From the data underneath, reproduce exactly the stretch that begins at the line with "sup := t.sup" and ends after the line with "completion counter. -/".

EXERCISE INPUT Start Marker

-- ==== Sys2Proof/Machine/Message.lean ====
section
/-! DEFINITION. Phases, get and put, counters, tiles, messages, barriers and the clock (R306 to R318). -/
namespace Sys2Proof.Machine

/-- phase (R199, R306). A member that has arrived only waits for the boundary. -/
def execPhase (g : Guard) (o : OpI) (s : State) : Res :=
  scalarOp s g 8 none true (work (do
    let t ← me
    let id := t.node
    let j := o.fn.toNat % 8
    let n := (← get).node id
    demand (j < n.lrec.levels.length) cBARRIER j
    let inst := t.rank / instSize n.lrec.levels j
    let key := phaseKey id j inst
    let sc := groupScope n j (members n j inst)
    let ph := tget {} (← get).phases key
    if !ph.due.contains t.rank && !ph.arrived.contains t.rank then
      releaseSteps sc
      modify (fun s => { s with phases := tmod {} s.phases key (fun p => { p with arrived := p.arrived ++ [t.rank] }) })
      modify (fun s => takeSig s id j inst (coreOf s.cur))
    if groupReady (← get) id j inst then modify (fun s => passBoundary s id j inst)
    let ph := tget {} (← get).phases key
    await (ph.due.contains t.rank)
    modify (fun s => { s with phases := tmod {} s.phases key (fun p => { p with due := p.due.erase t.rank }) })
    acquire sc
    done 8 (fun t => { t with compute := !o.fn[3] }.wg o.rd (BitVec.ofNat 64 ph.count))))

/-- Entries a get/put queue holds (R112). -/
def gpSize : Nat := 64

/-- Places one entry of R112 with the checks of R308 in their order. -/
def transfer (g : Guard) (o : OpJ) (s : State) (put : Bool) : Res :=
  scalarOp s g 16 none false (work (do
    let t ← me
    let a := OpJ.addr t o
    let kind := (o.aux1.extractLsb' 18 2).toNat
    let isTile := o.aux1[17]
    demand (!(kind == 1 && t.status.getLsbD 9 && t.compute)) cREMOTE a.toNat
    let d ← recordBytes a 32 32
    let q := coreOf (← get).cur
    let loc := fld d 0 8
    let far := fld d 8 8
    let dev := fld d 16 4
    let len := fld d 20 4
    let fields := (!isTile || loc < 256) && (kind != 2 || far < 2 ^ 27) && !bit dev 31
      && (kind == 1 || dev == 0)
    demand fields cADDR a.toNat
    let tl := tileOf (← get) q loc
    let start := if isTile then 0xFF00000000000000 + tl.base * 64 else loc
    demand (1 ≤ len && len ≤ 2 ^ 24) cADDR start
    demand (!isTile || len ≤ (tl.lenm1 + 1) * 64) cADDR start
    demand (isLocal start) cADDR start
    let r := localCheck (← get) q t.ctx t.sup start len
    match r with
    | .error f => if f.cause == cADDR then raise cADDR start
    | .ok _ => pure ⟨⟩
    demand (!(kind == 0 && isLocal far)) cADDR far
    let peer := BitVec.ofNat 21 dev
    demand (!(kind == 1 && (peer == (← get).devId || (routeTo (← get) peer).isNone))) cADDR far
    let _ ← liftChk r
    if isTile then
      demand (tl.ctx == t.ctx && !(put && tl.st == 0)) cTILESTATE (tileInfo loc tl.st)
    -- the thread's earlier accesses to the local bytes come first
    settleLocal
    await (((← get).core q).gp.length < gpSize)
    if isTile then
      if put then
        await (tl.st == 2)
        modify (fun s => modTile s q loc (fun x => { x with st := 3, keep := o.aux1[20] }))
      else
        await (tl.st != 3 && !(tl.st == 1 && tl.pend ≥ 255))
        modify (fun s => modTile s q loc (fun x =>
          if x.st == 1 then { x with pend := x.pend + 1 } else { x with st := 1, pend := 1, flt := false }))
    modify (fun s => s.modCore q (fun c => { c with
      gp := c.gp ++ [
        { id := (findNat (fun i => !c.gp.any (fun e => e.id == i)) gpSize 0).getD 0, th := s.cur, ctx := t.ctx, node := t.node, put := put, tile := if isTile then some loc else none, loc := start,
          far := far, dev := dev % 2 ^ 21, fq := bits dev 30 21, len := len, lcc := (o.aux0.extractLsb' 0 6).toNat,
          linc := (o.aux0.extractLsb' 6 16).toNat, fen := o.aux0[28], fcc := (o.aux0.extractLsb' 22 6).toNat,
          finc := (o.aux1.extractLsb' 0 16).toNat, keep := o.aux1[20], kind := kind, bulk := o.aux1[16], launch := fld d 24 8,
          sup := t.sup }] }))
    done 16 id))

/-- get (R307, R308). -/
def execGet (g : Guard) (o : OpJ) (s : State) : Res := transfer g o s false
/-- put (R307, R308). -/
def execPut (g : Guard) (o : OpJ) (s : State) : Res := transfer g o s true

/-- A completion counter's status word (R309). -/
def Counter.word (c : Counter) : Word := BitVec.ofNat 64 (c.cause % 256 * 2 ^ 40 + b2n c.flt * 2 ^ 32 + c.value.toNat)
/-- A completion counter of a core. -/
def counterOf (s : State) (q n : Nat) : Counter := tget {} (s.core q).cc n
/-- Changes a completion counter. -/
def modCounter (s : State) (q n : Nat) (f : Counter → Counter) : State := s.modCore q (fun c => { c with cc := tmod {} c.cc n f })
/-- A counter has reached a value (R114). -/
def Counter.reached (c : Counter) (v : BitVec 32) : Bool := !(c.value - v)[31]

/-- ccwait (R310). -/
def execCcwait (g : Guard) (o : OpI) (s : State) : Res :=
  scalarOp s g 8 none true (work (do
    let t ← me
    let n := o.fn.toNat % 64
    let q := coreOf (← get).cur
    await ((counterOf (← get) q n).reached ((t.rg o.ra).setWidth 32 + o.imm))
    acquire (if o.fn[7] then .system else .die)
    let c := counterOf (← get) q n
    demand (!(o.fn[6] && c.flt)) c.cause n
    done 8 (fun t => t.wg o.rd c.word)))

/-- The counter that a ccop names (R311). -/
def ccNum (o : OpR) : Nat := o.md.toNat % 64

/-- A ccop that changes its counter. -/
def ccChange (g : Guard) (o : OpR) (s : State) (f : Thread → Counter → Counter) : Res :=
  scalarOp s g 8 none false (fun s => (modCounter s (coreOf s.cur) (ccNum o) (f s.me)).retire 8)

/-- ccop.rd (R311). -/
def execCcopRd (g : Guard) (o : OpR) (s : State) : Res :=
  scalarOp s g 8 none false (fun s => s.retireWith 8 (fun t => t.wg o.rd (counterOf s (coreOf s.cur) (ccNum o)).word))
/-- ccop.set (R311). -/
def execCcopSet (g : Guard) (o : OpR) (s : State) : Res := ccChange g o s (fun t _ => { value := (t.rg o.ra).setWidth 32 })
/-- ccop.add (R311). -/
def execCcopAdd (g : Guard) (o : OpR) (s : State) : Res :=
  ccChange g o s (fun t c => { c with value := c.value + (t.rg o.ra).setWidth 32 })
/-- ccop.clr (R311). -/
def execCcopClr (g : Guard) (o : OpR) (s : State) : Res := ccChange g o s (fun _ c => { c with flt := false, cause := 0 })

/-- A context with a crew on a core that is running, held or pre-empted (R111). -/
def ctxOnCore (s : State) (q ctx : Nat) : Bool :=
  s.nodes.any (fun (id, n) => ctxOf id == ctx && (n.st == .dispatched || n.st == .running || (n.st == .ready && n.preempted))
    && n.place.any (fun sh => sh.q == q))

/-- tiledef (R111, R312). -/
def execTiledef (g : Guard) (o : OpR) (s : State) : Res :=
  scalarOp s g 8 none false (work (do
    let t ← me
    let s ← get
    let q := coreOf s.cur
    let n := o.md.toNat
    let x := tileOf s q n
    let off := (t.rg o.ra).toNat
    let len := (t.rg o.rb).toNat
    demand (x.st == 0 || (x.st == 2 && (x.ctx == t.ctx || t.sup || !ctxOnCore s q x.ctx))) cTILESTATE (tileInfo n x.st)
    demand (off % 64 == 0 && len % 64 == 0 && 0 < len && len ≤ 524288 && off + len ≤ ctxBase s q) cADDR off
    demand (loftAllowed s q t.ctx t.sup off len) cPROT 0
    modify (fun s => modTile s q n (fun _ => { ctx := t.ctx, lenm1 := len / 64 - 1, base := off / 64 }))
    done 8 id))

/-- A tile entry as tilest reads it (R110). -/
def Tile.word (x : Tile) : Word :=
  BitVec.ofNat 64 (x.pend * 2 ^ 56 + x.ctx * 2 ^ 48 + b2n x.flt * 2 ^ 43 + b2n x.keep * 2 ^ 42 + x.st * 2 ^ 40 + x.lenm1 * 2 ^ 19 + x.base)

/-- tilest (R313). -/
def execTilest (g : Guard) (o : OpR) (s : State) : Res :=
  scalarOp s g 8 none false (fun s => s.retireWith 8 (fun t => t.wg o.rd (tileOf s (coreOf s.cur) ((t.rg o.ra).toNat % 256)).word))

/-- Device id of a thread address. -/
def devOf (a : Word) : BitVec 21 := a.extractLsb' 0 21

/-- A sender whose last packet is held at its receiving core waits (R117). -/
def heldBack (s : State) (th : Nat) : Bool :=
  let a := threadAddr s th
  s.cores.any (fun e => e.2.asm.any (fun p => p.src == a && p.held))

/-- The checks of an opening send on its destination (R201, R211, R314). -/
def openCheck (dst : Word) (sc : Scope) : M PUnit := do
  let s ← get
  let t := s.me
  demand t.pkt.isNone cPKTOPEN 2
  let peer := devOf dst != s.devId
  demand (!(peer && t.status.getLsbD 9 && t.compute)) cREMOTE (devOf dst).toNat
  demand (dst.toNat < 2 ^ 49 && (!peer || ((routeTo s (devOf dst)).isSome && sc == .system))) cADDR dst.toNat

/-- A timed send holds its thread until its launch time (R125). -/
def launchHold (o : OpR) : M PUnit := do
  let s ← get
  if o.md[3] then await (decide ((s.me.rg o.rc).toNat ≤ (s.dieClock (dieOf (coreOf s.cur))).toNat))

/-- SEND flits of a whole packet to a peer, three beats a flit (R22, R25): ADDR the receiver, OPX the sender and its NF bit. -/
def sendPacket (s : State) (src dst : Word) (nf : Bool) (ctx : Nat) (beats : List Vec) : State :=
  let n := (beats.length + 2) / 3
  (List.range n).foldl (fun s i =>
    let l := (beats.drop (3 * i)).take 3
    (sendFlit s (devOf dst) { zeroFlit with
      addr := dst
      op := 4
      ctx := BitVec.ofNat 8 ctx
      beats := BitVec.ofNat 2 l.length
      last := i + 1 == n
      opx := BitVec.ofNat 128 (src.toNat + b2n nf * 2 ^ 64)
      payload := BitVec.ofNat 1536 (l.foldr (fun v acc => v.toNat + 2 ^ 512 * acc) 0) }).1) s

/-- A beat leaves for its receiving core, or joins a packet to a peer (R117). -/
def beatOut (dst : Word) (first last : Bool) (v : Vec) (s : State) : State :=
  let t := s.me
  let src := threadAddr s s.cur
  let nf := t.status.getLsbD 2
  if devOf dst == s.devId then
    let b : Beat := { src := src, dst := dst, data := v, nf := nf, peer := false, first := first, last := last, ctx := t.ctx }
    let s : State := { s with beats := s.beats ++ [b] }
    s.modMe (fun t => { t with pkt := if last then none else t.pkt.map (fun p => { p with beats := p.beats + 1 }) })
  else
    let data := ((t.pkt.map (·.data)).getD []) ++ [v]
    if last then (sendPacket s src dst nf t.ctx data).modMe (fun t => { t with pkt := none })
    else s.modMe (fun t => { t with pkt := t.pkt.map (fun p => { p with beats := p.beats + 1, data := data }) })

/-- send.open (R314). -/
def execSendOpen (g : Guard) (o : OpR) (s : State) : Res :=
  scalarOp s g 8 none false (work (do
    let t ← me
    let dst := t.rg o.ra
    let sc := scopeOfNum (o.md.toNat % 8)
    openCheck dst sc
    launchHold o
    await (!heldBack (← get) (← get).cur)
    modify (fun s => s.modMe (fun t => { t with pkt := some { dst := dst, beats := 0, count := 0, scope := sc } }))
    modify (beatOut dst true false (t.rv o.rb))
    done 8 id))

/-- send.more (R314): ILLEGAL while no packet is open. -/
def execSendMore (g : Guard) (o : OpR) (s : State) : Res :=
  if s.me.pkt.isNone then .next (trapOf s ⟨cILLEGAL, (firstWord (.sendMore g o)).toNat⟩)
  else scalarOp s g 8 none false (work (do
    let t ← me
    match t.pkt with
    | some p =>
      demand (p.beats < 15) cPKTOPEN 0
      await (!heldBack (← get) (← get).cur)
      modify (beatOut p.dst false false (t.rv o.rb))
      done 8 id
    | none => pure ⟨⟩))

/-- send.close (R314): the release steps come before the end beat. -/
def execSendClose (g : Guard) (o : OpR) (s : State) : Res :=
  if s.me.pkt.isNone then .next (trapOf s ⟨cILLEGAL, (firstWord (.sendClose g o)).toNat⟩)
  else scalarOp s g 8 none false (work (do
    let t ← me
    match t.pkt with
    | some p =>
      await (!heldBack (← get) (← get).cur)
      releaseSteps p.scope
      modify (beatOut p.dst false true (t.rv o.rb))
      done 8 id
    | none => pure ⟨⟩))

EXERCISE INPUT End Marker

TASK RESPONSE =
          sup := t.sup }] }))
    done 16 id))

/-- get (R307, R308). -/
def execGet (g : Guard) (o : OpJ) (s : State) : Res := transfer g o s false
/-- put (R307, R308). -/
def execPut (g : Guard) (o : OpJ) (s : State) : Res := transfer g o s true

/-- A completion counter's status word (R309). -/
def Counter.word (c : Counter) : Word := BitVec.ofNat 64 (c.cause % 256 * 2 ^ 40 + b2n c.flt * 2 ^ 32 + c.value.toNat)
/-- A completion counter of a core. -/
def counterOf (s : State) (q n : Nat) : Counter := tget {} (s.core q).cc n
/-- Changes a completion counter. -/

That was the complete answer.